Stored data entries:
---------------

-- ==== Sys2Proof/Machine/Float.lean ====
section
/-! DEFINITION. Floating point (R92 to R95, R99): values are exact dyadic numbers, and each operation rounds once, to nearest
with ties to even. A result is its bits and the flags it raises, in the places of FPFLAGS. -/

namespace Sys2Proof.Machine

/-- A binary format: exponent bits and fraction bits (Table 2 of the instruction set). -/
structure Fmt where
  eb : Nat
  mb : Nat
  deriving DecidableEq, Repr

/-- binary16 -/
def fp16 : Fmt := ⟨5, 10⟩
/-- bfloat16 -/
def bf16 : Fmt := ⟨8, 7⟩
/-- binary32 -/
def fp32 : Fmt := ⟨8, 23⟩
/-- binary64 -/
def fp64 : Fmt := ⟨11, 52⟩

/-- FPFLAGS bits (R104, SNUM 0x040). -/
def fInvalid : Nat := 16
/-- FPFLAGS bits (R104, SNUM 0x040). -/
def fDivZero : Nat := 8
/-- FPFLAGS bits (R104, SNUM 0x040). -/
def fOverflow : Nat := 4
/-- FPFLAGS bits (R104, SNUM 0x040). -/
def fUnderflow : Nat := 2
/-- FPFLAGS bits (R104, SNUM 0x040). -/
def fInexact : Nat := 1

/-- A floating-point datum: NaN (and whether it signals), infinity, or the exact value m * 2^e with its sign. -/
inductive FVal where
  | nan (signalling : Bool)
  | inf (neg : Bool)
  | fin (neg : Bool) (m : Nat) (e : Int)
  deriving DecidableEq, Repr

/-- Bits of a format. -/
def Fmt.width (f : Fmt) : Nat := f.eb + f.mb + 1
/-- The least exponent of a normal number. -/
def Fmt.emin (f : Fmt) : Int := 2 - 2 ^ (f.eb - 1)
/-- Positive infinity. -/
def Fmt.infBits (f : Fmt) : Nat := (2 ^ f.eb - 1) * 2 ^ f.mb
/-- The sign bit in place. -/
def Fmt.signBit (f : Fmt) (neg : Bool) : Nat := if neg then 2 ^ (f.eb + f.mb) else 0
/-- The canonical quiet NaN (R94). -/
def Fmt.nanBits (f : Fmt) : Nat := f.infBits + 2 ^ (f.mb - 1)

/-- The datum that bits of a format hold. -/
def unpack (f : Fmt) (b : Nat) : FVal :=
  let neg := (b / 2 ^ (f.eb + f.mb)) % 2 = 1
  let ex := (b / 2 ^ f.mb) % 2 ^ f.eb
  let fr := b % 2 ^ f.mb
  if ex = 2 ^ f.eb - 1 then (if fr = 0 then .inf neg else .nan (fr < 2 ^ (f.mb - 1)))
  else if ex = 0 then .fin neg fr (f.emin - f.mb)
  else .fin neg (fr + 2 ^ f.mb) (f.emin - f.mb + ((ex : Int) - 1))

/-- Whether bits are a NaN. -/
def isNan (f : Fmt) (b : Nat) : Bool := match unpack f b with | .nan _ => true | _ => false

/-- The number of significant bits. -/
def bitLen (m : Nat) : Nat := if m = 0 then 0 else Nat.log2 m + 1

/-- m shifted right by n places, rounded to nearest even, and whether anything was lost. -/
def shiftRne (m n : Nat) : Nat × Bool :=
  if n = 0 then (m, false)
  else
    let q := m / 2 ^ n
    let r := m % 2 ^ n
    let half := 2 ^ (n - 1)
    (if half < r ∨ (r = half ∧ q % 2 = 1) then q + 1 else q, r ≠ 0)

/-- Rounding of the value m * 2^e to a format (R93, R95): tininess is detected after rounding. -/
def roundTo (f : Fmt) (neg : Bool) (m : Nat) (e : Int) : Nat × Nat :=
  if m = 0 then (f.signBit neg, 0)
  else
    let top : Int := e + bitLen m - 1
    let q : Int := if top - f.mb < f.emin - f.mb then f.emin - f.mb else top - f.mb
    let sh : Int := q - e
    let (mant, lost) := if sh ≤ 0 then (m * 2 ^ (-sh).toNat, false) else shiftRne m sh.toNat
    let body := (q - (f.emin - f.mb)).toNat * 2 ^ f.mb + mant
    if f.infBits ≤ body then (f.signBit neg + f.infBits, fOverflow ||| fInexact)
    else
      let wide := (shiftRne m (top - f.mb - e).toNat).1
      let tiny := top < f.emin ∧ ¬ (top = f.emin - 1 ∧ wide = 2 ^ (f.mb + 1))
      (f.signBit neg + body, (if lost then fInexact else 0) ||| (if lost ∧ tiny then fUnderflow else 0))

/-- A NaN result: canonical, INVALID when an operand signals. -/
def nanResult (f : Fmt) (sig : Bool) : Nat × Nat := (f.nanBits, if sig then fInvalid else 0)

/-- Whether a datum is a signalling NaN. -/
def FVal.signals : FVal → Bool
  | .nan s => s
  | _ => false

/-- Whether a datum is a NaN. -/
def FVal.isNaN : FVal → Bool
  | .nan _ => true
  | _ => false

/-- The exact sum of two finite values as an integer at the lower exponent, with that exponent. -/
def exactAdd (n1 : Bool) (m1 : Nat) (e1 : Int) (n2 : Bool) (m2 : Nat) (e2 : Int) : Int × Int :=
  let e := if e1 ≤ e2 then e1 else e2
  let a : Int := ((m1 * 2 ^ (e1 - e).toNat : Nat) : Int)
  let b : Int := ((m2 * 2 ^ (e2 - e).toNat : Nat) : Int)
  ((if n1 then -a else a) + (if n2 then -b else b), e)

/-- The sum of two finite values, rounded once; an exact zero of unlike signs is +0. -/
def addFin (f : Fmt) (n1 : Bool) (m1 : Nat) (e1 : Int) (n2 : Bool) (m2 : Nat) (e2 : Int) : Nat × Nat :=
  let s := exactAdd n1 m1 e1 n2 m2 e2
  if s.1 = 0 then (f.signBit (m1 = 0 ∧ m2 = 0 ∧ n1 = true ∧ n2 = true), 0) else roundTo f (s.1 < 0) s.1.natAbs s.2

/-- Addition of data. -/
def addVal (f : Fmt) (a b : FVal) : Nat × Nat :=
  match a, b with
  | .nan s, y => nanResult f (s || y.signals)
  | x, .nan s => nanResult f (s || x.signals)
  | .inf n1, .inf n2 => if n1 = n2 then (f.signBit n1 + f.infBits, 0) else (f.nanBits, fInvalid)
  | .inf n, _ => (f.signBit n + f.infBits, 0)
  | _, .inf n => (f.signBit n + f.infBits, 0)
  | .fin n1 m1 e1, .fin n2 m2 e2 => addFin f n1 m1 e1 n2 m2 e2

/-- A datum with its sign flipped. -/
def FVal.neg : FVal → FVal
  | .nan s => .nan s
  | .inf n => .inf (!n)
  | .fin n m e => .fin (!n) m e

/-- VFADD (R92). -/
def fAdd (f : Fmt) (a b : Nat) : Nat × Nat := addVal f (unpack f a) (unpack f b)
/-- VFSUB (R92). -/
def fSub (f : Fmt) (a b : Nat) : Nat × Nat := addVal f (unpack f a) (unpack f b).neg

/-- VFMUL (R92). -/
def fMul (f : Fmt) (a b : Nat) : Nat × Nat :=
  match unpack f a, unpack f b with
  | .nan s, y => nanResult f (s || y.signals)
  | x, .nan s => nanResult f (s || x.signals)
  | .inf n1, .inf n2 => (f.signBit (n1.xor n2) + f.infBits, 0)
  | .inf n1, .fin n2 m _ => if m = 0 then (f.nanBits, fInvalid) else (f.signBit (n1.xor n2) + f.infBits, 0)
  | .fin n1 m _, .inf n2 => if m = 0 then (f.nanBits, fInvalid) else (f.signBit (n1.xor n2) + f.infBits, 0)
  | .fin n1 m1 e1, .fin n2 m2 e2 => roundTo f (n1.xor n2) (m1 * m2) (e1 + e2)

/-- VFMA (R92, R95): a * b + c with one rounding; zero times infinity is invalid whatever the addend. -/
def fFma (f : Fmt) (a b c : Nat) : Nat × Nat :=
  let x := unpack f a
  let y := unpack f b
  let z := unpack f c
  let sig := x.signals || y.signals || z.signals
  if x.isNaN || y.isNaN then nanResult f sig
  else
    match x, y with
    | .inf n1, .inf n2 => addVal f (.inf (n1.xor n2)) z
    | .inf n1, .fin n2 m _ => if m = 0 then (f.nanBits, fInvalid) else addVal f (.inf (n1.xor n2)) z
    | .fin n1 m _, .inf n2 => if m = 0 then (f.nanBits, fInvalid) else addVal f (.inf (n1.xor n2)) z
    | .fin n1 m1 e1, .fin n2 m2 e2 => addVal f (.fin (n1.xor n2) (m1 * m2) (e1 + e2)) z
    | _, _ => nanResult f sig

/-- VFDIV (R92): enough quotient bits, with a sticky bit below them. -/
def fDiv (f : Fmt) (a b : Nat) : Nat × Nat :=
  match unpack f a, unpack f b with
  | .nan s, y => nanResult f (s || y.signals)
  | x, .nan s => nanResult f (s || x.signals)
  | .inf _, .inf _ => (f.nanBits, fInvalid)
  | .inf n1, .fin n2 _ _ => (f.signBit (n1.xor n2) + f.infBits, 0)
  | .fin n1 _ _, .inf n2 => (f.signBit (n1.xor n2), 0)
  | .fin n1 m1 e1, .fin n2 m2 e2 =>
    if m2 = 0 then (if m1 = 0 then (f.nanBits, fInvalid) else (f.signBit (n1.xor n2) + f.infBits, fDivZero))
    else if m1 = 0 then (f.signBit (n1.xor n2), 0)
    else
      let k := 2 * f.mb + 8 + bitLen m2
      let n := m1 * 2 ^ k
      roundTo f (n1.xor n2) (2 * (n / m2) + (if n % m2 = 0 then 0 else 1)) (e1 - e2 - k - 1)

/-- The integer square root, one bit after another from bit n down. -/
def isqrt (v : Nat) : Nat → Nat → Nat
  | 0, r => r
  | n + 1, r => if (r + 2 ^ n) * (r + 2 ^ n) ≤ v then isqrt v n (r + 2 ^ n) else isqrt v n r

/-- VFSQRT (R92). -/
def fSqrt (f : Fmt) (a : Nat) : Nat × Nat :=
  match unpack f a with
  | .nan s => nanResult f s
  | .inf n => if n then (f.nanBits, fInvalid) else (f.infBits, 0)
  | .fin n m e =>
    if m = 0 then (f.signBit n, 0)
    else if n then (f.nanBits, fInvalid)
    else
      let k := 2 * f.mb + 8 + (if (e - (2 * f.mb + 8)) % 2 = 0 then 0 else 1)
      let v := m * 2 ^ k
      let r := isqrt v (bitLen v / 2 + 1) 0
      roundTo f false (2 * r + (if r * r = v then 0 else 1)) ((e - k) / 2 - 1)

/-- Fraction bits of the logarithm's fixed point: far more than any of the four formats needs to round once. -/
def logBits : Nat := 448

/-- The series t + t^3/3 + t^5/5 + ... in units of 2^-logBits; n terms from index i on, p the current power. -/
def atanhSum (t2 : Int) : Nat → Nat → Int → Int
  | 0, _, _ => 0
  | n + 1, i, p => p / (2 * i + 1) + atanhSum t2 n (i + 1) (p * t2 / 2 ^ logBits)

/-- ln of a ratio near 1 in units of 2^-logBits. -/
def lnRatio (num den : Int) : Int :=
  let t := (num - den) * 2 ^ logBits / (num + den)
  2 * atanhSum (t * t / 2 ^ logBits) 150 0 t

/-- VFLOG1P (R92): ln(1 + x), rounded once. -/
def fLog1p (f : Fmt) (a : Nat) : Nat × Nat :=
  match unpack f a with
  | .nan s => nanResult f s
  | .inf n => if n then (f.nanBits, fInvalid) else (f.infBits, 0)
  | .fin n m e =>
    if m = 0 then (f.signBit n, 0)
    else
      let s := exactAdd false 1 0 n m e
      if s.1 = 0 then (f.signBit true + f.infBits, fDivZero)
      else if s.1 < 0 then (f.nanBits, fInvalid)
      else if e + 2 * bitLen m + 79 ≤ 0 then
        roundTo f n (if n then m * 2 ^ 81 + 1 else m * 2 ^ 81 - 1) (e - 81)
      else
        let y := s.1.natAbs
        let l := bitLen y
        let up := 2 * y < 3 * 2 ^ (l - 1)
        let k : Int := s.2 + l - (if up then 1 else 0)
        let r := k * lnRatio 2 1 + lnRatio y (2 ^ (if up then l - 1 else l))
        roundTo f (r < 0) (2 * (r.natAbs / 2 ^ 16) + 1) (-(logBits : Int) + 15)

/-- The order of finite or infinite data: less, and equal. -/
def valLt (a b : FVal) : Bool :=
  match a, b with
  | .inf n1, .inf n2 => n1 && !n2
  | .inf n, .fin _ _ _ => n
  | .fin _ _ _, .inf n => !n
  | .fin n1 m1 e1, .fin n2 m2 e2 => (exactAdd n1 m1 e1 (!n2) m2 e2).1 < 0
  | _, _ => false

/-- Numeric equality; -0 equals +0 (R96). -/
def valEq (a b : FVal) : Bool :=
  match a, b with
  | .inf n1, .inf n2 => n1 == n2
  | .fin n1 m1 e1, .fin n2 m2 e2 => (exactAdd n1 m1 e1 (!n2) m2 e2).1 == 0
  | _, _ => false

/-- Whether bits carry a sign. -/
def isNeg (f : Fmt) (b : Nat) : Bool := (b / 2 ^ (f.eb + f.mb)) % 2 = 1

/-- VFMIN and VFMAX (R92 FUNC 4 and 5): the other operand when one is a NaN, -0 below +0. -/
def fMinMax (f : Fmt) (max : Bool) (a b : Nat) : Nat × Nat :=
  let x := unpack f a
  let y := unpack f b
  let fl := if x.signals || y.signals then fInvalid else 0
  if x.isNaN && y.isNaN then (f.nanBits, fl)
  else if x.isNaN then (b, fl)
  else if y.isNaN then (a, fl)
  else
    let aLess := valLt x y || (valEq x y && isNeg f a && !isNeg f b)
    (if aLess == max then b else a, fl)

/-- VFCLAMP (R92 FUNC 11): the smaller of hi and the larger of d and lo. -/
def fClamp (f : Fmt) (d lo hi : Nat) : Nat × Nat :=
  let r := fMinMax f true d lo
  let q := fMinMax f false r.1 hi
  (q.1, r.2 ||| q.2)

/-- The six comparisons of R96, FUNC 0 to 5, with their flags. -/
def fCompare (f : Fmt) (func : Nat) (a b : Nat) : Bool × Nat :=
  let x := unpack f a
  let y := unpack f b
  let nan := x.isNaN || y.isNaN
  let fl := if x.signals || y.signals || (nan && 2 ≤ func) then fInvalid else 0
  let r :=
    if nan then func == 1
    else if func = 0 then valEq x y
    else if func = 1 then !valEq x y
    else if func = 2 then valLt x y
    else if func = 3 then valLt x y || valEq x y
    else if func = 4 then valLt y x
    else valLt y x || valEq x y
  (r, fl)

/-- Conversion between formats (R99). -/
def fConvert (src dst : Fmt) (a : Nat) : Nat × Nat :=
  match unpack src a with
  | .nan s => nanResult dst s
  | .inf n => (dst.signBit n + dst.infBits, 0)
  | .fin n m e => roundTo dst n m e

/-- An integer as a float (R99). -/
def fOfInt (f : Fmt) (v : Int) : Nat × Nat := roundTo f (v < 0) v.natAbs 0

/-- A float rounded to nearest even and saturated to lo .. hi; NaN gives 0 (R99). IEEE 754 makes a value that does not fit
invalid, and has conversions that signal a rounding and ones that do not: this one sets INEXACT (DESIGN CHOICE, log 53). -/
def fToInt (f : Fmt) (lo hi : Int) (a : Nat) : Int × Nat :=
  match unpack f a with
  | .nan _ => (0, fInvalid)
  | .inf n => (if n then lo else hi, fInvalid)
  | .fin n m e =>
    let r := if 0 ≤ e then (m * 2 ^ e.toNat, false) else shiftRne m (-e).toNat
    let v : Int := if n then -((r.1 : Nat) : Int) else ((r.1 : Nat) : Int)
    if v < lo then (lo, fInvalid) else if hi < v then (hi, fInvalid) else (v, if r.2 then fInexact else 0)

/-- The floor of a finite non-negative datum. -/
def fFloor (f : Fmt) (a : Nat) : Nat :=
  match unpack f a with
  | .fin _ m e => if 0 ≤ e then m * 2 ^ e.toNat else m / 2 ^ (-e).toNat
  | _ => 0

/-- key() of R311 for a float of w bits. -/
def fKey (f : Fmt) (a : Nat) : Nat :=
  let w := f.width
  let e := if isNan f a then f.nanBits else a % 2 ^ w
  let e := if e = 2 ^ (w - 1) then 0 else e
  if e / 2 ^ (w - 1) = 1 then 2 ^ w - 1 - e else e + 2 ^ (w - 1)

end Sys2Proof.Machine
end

---------------

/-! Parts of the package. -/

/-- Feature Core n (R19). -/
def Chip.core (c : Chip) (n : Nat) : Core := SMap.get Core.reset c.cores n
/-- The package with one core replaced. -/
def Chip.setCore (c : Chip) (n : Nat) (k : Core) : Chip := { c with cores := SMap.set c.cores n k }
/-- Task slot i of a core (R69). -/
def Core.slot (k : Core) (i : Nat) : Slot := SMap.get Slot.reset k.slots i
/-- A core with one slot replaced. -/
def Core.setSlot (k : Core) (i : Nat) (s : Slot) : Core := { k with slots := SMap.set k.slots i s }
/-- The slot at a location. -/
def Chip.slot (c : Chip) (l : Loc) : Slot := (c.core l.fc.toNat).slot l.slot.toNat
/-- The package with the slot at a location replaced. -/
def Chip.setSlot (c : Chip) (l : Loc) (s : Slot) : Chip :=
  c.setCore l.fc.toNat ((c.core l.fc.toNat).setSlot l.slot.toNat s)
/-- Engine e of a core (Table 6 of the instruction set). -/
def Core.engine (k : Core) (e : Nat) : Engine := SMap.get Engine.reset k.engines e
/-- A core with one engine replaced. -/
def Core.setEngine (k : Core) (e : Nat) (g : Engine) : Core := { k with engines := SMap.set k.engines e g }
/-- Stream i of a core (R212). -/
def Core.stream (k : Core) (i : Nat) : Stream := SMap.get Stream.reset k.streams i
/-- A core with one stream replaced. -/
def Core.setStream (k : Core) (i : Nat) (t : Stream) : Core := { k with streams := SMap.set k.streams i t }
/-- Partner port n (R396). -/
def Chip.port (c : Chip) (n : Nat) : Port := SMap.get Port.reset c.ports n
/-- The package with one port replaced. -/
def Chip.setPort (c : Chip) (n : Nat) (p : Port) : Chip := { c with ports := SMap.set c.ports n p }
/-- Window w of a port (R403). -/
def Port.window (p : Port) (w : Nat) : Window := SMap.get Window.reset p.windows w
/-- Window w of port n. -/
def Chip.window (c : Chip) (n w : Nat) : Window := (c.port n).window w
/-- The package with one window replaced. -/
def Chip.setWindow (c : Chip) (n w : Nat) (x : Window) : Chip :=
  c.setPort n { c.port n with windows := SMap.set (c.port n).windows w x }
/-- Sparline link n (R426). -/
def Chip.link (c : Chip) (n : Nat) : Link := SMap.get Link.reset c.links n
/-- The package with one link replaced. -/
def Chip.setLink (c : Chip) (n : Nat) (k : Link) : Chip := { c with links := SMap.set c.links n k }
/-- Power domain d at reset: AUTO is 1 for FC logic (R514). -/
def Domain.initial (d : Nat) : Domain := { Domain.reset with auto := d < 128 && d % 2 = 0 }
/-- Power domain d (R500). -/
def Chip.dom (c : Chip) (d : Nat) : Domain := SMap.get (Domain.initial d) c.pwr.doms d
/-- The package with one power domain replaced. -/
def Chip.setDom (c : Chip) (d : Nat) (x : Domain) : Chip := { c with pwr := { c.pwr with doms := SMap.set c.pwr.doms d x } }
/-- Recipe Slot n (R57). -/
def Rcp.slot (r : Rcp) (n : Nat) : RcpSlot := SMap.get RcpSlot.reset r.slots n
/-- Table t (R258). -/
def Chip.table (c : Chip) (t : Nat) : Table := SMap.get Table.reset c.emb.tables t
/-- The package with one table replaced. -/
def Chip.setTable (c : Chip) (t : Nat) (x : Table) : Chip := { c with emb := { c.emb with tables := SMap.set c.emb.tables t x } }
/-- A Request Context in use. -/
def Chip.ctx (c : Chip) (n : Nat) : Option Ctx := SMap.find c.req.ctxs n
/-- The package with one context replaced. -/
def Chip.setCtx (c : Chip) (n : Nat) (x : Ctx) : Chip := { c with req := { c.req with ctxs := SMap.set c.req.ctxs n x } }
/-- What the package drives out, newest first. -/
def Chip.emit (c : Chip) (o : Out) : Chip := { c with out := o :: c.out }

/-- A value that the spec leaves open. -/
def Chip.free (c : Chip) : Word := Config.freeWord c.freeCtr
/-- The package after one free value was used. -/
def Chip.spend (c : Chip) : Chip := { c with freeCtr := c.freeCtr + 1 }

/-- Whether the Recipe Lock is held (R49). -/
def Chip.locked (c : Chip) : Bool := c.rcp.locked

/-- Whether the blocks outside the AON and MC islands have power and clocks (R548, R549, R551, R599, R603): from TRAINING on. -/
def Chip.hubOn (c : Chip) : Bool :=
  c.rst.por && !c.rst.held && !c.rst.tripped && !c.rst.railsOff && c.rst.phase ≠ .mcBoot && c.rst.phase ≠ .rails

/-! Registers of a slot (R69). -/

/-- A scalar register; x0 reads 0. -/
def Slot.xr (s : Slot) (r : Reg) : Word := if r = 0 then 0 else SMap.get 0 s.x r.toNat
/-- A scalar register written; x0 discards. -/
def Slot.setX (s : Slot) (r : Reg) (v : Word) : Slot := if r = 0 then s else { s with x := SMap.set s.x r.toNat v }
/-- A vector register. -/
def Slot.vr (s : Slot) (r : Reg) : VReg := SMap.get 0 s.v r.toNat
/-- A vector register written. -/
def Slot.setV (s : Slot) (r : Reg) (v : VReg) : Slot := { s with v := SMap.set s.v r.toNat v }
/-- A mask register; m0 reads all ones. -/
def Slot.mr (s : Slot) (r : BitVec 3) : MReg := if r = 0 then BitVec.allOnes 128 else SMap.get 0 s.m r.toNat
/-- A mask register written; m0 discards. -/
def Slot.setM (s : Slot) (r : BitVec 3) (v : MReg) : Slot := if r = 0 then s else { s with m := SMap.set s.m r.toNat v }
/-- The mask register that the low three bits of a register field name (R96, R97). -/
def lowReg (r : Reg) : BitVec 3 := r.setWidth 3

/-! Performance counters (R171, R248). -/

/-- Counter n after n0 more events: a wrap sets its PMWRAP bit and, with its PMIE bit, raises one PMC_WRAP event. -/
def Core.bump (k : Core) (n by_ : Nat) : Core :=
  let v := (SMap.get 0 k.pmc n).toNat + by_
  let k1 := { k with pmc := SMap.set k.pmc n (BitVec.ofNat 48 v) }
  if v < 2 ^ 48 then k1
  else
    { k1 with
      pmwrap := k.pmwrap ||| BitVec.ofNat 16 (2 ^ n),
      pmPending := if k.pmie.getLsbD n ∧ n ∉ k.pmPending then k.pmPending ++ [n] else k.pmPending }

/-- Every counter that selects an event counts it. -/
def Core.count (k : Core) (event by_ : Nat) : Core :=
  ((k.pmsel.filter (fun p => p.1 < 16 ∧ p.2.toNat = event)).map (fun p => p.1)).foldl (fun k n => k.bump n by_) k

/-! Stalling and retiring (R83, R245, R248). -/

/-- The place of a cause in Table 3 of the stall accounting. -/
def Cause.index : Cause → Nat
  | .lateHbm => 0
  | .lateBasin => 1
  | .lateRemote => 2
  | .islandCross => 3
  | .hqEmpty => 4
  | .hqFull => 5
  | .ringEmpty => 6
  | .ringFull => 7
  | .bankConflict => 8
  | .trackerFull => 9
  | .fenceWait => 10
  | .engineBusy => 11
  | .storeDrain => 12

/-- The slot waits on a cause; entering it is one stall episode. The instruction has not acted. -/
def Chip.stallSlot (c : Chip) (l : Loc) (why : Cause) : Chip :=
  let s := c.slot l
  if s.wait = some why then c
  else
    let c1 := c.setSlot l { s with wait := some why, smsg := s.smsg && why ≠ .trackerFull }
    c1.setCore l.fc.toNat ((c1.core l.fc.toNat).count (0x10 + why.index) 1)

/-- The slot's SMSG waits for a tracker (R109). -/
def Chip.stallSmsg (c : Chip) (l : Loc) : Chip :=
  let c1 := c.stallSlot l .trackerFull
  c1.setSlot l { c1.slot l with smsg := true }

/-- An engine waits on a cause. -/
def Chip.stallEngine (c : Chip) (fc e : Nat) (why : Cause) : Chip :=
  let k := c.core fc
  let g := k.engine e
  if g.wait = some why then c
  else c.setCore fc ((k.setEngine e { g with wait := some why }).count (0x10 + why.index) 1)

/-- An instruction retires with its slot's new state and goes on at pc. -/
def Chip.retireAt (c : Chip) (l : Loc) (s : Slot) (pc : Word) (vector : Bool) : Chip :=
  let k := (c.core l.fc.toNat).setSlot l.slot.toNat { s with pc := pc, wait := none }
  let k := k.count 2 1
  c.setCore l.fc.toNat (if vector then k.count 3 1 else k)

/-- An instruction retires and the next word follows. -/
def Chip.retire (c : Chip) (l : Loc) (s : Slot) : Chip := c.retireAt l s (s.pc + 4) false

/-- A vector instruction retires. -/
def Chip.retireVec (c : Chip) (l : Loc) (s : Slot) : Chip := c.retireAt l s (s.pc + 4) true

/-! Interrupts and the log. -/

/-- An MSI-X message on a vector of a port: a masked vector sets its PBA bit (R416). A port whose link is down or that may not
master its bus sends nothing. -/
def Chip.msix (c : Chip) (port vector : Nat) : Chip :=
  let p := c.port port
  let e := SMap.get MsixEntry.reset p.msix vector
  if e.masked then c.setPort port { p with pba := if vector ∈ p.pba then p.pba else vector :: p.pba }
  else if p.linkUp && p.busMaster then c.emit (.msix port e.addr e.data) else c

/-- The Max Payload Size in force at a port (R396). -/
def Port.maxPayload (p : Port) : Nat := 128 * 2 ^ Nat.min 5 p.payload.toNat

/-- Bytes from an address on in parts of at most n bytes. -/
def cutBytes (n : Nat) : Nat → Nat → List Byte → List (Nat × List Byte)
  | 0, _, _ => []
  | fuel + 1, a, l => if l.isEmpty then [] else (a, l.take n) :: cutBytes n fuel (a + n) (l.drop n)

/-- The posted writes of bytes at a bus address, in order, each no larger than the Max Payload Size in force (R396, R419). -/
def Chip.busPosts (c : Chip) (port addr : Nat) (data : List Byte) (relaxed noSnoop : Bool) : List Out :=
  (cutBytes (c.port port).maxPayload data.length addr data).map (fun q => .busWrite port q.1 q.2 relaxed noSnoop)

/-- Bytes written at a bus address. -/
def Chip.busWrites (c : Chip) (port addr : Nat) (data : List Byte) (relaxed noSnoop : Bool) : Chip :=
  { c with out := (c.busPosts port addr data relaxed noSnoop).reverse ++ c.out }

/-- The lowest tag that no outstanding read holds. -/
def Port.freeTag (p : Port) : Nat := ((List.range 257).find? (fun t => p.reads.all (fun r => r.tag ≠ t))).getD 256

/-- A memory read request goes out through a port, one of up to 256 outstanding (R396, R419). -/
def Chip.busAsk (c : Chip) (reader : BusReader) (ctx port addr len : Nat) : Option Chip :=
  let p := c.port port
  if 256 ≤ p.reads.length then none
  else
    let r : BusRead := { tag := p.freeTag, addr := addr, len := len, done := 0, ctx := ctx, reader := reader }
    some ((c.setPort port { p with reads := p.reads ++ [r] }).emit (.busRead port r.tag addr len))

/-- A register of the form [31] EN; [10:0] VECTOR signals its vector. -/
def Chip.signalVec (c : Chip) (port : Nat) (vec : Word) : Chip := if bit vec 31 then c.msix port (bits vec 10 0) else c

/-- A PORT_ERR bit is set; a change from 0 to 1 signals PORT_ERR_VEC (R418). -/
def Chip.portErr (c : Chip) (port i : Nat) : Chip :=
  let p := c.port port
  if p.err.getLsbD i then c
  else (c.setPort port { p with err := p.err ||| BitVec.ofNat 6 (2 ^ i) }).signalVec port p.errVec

---------------

#### [TASK INSTRUCTIONS]
Using the entries above, repeat only the lines from the one containing "def Slot.setX (s" through the one containing "m0 discards. -/", end lines included.

#### [RESPONSE TO THIS TASK]
def Slot.setX (s : Slot) (r : Reg) (v : Word) : Slot := if r = 0 then s else { s with x := SMap.set s.x r.toNat v }
/-- A vector register. -/
def Slot.vr (s : Slot) (r : Reg) : VReg := SMap.get 0 s.v r.toNat
/-- A vector register written. -/
def Slot.setV (s : Slot) (r : Reg) (v : VReg) : Slot := { s with v := SMap.set s.v r.toNat v }
/-- A mask register; m0 reads all ones. -/
def Slot.mr (s : Slot) (r : BitVec 3) : MReg := if r = 0 then BitVec.allOnes 128 else SMap.get 0 s.m r.toNat
/-- A mask register written; m0 discards. -/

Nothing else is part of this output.